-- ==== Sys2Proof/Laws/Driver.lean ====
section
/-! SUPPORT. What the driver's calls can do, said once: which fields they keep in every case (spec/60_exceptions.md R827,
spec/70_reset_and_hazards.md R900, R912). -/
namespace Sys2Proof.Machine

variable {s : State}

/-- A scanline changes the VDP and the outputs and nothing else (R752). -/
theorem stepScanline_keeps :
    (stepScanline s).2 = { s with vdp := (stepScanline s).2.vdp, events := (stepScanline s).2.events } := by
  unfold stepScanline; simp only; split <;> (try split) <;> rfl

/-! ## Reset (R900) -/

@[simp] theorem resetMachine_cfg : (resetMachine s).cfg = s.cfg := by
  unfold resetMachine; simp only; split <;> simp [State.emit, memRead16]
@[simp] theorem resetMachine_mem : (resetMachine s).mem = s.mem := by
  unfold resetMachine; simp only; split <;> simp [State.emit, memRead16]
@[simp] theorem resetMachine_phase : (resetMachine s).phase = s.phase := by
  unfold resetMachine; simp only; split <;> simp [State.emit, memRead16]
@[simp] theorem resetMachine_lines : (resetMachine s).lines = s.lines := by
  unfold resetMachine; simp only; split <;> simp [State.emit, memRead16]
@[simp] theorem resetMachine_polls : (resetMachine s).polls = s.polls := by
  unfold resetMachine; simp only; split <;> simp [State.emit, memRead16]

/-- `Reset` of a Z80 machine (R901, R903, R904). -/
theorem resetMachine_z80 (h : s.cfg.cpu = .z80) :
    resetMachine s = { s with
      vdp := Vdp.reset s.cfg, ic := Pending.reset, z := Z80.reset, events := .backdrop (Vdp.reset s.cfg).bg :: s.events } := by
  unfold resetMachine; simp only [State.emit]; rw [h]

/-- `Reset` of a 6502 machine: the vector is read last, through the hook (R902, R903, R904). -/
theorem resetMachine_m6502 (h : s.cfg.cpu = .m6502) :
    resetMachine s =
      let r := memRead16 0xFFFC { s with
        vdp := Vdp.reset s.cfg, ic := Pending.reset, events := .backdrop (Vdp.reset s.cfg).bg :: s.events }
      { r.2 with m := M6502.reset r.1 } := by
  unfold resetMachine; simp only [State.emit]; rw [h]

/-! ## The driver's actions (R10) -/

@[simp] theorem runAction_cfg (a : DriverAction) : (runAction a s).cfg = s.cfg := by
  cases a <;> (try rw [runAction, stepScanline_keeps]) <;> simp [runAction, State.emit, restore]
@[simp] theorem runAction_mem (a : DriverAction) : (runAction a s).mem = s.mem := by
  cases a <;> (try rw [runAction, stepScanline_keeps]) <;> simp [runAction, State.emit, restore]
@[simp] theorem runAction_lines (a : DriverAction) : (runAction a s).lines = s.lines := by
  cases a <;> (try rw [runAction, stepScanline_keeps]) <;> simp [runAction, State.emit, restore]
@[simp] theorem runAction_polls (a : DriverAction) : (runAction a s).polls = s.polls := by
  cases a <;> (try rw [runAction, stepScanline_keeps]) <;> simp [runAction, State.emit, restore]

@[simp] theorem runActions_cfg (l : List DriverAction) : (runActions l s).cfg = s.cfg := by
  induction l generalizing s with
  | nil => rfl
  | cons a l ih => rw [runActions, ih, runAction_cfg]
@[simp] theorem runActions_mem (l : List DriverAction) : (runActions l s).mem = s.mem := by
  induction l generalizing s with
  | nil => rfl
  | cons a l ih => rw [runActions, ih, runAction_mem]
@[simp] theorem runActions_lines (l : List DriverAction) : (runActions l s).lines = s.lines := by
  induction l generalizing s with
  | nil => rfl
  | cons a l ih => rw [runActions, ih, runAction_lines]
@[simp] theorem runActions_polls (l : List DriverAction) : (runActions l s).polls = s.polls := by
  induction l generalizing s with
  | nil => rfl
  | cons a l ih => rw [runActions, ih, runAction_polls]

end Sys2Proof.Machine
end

■ ■ ■ ■

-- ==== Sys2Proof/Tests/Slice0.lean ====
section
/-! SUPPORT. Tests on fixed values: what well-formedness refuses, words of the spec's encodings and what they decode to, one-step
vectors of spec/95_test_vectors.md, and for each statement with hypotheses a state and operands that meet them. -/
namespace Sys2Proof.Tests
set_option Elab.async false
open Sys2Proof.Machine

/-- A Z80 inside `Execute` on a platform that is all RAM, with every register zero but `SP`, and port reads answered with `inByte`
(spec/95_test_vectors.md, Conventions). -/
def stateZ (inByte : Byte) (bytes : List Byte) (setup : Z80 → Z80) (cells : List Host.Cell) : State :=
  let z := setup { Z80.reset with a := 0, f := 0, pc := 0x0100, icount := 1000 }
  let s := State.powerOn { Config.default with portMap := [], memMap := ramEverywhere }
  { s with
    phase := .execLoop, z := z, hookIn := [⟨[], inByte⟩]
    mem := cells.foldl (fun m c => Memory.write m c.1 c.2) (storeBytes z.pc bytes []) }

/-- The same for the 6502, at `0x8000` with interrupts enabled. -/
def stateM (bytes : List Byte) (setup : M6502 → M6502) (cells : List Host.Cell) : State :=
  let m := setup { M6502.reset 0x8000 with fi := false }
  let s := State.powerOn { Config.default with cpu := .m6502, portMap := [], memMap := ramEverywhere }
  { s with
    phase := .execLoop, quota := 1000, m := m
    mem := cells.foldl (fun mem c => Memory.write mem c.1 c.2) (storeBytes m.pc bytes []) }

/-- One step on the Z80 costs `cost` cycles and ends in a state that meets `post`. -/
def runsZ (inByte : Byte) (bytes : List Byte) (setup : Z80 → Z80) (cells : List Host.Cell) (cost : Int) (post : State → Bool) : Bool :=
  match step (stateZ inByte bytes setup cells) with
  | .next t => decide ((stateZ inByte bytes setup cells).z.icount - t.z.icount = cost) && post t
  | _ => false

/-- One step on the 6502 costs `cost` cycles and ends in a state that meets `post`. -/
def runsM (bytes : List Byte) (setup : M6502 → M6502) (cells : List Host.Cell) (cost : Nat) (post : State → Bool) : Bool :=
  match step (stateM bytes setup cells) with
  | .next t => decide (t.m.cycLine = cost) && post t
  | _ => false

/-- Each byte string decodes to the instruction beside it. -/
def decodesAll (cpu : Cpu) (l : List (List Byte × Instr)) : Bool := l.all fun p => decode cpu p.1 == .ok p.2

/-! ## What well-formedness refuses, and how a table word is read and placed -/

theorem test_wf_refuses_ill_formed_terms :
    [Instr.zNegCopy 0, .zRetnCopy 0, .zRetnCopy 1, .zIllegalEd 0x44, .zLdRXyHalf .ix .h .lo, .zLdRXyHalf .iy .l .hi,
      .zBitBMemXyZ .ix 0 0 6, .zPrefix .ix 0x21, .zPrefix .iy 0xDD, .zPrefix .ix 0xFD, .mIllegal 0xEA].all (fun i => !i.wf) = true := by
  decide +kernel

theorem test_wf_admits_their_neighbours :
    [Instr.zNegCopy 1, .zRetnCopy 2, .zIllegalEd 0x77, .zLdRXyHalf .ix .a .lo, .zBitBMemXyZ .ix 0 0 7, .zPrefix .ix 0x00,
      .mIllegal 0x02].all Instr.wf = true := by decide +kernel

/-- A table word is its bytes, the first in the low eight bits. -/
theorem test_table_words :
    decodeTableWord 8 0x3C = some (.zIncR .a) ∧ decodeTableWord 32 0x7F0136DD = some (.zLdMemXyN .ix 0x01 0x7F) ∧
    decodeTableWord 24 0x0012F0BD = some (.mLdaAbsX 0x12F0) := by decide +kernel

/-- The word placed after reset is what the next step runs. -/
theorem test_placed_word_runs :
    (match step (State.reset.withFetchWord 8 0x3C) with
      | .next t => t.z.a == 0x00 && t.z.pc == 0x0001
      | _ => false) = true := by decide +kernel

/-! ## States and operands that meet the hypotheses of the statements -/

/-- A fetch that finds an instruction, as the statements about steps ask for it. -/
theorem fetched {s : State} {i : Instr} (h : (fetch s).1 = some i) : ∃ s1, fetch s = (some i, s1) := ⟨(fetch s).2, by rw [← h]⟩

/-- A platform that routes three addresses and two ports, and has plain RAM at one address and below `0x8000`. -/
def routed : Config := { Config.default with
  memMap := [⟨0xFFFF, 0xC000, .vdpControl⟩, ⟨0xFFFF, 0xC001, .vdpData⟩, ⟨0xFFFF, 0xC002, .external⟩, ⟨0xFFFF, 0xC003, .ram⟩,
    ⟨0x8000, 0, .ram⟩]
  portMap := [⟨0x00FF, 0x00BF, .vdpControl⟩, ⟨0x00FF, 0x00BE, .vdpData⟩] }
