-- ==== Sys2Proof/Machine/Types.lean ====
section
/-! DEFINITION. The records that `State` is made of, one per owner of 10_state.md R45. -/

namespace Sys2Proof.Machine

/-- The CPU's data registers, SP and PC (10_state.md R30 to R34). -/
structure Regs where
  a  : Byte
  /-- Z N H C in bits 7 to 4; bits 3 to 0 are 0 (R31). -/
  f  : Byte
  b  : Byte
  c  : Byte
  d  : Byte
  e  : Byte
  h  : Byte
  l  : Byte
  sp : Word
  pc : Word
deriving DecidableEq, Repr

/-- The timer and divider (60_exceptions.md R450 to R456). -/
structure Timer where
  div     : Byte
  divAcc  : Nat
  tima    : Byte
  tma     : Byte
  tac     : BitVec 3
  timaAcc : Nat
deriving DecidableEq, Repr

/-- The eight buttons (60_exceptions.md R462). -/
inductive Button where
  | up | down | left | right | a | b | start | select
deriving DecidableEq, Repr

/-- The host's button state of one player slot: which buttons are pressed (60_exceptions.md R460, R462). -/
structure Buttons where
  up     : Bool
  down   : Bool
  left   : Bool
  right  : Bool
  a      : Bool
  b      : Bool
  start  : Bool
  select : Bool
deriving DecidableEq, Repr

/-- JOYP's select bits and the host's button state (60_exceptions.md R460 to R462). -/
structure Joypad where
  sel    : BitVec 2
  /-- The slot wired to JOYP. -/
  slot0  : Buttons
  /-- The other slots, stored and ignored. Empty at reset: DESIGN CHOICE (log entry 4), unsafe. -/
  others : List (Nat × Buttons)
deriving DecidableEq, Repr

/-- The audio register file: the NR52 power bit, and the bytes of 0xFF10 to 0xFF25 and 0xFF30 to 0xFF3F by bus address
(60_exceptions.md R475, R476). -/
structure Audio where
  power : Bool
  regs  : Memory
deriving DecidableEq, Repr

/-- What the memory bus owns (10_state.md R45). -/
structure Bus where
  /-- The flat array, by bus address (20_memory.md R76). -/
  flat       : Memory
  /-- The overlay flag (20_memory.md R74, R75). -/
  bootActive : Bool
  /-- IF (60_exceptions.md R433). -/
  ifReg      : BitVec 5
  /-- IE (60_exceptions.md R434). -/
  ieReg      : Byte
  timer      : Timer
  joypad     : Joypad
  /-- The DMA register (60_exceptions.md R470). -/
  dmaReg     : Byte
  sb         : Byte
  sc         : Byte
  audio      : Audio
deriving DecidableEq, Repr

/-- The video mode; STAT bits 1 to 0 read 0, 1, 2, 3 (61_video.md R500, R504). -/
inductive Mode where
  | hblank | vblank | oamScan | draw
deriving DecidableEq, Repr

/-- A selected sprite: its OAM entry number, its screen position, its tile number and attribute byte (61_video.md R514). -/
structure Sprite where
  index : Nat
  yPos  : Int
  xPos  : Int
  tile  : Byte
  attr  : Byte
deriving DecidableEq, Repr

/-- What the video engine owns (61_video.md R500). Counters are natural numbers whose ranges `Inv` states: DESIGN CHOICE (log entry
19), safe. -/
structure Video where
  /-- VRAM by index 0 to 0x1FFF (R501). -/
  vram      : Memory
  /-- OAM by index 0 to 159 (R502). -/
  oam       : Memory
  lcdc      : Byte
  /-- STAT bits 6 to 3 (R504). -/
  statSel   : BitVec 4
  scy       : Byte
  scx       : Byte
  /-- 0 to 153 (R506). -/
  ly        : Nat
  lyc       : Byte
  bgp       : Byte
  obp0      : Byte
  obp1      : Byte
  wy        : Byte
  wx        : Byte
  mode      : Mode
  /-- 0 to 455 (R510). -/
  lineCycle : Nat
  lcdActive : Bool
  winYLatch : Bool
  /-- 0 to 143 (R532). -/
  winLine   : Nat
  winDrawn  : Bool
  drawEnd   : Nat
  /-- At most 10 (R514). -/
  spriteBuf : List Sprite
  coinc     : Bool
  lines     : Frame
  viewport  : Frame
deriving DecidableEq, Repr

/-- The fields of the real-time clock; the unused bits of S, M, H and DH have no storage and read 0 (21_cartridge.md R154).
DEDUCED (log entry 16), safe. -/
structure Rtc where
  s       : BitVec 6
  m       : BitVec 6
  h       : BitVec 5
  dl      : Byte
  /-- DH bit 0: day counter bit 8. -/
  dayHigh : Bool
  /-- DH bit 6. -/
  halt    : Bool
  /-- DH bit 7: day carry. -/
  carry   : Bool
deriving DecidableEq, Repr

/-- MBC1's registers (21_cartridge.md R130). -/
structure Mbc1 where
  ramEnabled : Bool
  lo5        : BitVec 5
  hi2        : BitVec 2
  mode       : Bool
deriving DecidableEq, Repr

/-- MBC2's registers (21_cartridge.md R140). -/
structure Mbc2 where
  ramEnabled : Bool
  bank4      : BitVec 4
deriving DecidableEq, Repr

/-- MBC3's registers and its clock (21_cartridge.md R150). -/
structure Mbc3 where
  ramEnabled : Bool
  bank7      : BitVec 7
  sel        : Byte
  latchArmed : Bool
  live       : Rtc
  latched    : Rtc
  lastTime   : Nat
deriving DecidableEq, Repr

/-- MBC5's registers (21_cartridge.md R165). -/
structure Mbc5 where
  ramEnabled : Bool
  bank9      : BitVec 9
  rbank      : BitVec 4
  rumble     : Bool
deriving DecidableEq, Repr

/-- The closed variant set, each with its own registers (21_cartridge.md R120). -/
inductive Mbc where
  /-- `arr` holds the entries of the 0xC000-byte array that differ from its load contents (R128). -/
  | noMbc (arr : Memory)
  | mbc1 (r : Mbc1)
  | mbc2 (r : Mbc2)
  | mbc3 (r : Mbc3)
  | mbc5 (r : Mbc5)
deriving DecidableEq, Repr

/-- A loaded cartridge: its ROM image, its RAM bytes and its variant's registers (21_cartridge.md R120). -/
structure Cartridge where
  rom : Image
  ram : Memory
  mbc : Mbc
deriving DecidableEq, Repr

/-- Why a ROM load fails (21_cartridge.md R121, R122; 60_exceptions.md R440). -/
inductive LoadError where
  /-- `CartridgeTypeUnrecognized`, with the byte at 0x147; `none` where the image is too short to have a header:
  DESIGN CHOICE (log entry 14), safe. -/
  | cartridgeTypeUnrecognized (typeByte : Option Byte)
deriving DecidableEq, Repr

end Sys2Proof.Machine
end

■ ■ ■ ■

▶ [Your task]:
Would you count the lines in the data that contain the word "next" and state only the number?

▶ [Answer section]:
4